-- ==== Sys2Proof/Machine/CoreOps.lean ====
section
/-! DEFINITION. Shared operations of one core: tags and trace (R144, R156, R157), events (R145), the completion area (R139, R142),
the resume record (R153) and the quiesce request (R152). -/

namespace Sys2Proof.Machine

/-! ### Tag and trace -/

/-- The tag of the open or incomplete command, or 0 outside one (R157). -/
def Core.tagNow (k : Core) : Nat := (k.cmd.map LayerCmd.tag).getD 0

/-- A trace entry offered to the queue, R156 and R157: dropped and counted when the queue is full or STOP refuses it. -/
def Dev.trace (c typ tag a0 a1 : Nat) (d : Dev) : Dev :=
  if d.bit (Reg.CORE_SEQ_TRACE_CTL.EN c) then
    let k := d.core c
    let ent := leBytes 8 d.mt ++ leBytes 4 tag ++ leBytes 1 typ ++ leBytes 1 c ++ leBytes 2 k.traceSeq ++ leBytes 8 a0 ++ leBytes 8 a1
    let size := 2 ^ d.get (Reg.CORE_SEQ_TRACE_CTL.LOG2SIZE c)
    let room := decide (k.traceQ.length < 16)
      && (!d.bit (Reg.CORE_SEQ_TRACE_CTL.STOP c) || decide (d.get (Reg.CORE_SEQ_TRACE_HEAD.HEAD c) + k.traceQ.length < size))
    let d := d.setCore c { k with traceSeq := k.traceSeq + 1, traceQ := if room then k.traceQ ++ [ent] else k.traceQ }
    if room then d else d.addSat (Reg.CORE_SEQ_TRACE_DROP.COUNT c) 1
  else d

/-- A trace entry of the command in progress. -/
def Dev.traceCmd (c typ a0 a1 : Nat) (d : Dev) : Dev := d.trace c typ (d.core c).tagNow a0 a1

/-- The cores take steps: the module is in G0 and its compute clocks run (R375, R424). -/
def Dev.coreOn (d : Dev) : Bool := decide (d.get Reg.PWR_STATUS.STATE = 0) && d.flt.fatal.isNone && !d.pwr.held

/-- A wake from G1 (R423): the module is in G0, and TARGET says so (log entry 28). -/
def Dev.wake (d : Dev) : Dev := ((d.set Reg.PWR_STATUS.STATE 0).setBit Reg.PWR_STATUS.MOVING false).set Reg.PWR_LADDER.TARGET 0

/-- The module is in G1, or on its way there. -/
def Dev.gliding (d : Dev) : Bool :=
  decide (d.get Reg.PWR_STATUS.STATE = 1)
    || (decide (d.get Reg.PWR_STATUS.STATE = 0) && d.bit Reg.PWR_STATUS.MOVING && decide (d.pwr.moveTo = 1))

/-- A write that reaches a core block: in G1 it first wakes the module (R423); deeper it is ignored (R445), as it is while the compute
clocks are stopped for good. -/
def Dev.coreWrite (f : Dev → Dev) (d : Dev) : Dev :=
  if d.flt.fatal.isSome || d.pwr.held then d
  else if d.gliding then f d.wake
  else if d.get Reg.PWR_STATUS.STATE = 0 then f d
  else d

/-! ### Events -/

def eventFld (c e : Nat) : Fld :=
  if e < 32 then Reg.CORE_SEQ_EVT_LO.EVT c else Reg.CORE_SEQ_EVT_HI.EVT c

/-- Whether event `e` is set, R145. -/
def Dev.event (d : Dev) (c e : Nat) : Bool := (d.get (eventFld c e)).testBit (e % 32)

/-- Set event `e`; 127 names none. -/
def Dev.setEvent (c e : Nat) (d : Dev) : Dev :=
  if e < 64 then d.set (eventFld c e) (d.get (eventFld c e) ||| 2 ^ (e % 32)) else d

def Dev.clearEvent (c e : Nat) (d : Dev) : Dev :=
  if d.event c e then d.set (eventFld c e) (d.get (eventFld c e) - 2 ^ (e % 32)) else d

/-! ### The completion area, R139 to R143 -/

/-- CMP_STATUS of the record at an offset: the status, KEPT and a fault code. A record that does not lie wholly in the backed CLM
has no completion area there. -/
def Dev.cmpStatus (c off status : Nat) (kept : Bool) (code : Nat) (d : Dev) : Dev :=
  if off + 256 ≤ clmSize then d.setClm c (off + 0xE8) (leBytes 4 (status + (if kept then 256 else 0) + 65536 * code)) else d

/-- CMP_NFCOUNT, CMP_CYCLES, CMP_FLAGS and CMP_MT of the command. -/
def Dev.cmpArea (c : Nat) (m : LayerCmd) (d : Dev) : Dev :=
  d.setClm c (m.recOff + 0xEC)
    (leBytes 4 (d.get (Reg.CORE_SEQ_NFCOUNT.COUNT c)) ++ leBytes 4 (min m.cycles 0xFFFFFFFF) ++ leBytes 4 m.flags ++ leBytes 8 d.mt)

/-! ### The resume record, R153 -/

/-- The CLM offset of the resume record. -/
def Dev.resumeOff (d : Dev) (c : Nat) : Nat := d.get (Reg.CORE_SEQ_RESUME_ADDR.ADDR c) * 64

/-- RR_FLAGS. -/
def Core.rrFlags (k : Core) : Nat :=
  (if k.cmd.isSome then 1 else 0) + (if k.ixq = [] then 0 else 2) + (if k.inWait then 4 else 0) + (if k.bank then 8 else 0)
    + (if (k.cmd.map LayerCmd.spilled).getD false then 16 else 0) + (if (k.cmd.map LayerCmd.isOpen).getD false then 32 else 0)

/-- The 64 bytes of the resume record. -/
def Dev.resumeBytes (d : Dev) (c : Nat) : List Byte :=
  let k := d.core c
  let tag := d.get (Reg.CORE_SEQ_TAG.TAG c)
  let ixDone := (k.ixq.head?.map IxOp.done).getD 0
  let body := leBytes 4 tag ++ leBytes 4 k.rrFlags ++ leBytes 4 k.pc ++
    (match k.cmd with
     | some m => leBytes 4 m.recOff ++ leBytes 4 m.ntile ++ leBytes 4 m.kchunk ++ leBytes 4 m.pass ++ leBytes 4 ixDone
        ++ leBytes 4 (d.get (Reg.CORE_SEQ_NFCOUNT.COUNT c)) ++ leBytes 4 (min m.cycles 0xFFFFFFFF) ++ leBytes 4 m.flags
        ++ leBytes 4 (crc32 (m.record.take 0xE8)).toNat ++ leBytes 8 m.step
     | none => leBytes 16 0 ++ leBytes 4 ixDone ++ leBytes 16 0 ++ leBytes 8 0)
    ++ leBytes 4 0
  body ++ leBytes 4 (crc32 body).toNat

/-- The sequencer writes the resume record. -/
def Dev.writeResume (c : Nat) (d : Dev) : Dev := d.setClm c (d.resumeOff c) (d.resumeBytes c)

/-! ### Quiesce requests -/

/-- The arrays are streaming: a command with an array part has tiles left and no scan before them. -/
def LayerCmd.tilesLeft (m : LayerCmd) : Bool :=
  recUseMxa m.record && decide (m.ntile < (arrRec m.record).nt)

/-- The next tile may stream: no scan is owed, and the rows it adds into have been written out (R92). -/
def LayerCmd.tileReady (m : LayerCmd) : Bool :=
  let a := arrRec m.record
  m.tilesLeft && !m.scanDue && m.due.all fun t => a.dbuf && decide (t + 1 = m.ntile)

/-- The array part of a command is done, R142. -/
def LayerCmd.arraysDone (m : LayerCmd) : Bool :=
  !recUseMxa m.record || (!m.scanDue && decide ((arrRec m.record).nt ≤ m.ntile) && decide (m.due = []))

/-- Arrays that take rows, as a mask (R103). -/
def ArrRec.activeMask (a : ArrRec) : Nat :=
  (a.arrays.zipIdx.filter fun p => decide (p.2 * a.ma < a.m)).foldl (fun acc p => acc + 2 ^ p.1) 0

/-- A layer command occupies the arrays: from its start, 24 cycles after the snapshot, to the end of its array part, but not while QUIESCED
(R86, R103, R138). -/
def Core.occupies (k : Core) : Bool :=
  decide (k.seq ≠ .quiesced) && (k.cmd.map fun m => recUseMxa m.record && !m.arraysDone && decide (m.startIn = 0)).getD false

/-- Arrays taking rows in the current tile. -/
def Core.rowsMask (k : Core) : Nat :=
  match k.cmd with
  | some m => if k.occupies && m.tileReady then (arrRec m.record).activeMask else 0
  | none => 0

/-- CORE_MXA_STATUS shows what occupies the arrays (R103). -/
def Dev.mxaShow (c : Nat) (d : Dev) : Dev :=
  (d.setBit (Reg.CORE_MXA_STATUS.BUSY c) (d.core c).occupies).set (Reg.CORE_MXA_STATUS.ACTIVE c) (d.core c).rowsMask

/-- A quiesce request reaches a core, R152. IDLE, HALTED and FAULT write the resume record and acknowledge at once; RUN and WAIT
stop issuing and drain; further requests merge. A core in LOADCHK or QUIESCED: the request waits for RUN, or is acknowledged at once. -/
def Dev.quiesceCore (c : Nat) (d : Dev) : Dev :=
  let k := d.core c
  match k.seq with
  | .idle | .halted | .fault => d.writeResume c
  | .quiesced => d
  | .quiescing | .loadchk => d.setBit (Reg.CORE_SEQ_CTRL.QREQ c) true
  | .run | .wait =>
    (d.setBit (Reg.CORE_SEQ_CTRL.QREQ c) true).setCore c
      { k with
        seq := .quiescing, draining := true, inWait := decide (k.seq = .wait), lstartWait := false,
        tileOwed := k.wActive.isSome && (k.cmd.map LayerCmd.tileReady).getD false,
        cmd := k.cmd.map fun m => { m with spilled := false } }

end Sys2Proof.Machine
end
==================================================
#### YOUR TASK:
Please transcribe only the lines in the records above running from the line that has "has no completion area there. -/" through the line that has "d.setClm c (m.recOff + 0xEC)", both included, exactly as they appear.

#### RESULT:
has no completion area there. -/
def Dev.cmpStatus (c off status : Nat) (kept : Bool) (code : Nat) (d : Dev) : Dev :=
  if off + 256 ≤ clmSize then d.setClm c (off + 0xE8) (leBytes 4 (status + (if kept then 256 else 0) + 65536 * code)) else d

/-- CMP_NFCOUNT, CMP_CYCLES, CMP_FLAGS and CMP_MT of the command. -/
def Dev.cmpArea (c : Nat) (m : LayerCmd) (d : Dev) : Dev :=
  d.setClm c (m.recOff + 0xEC)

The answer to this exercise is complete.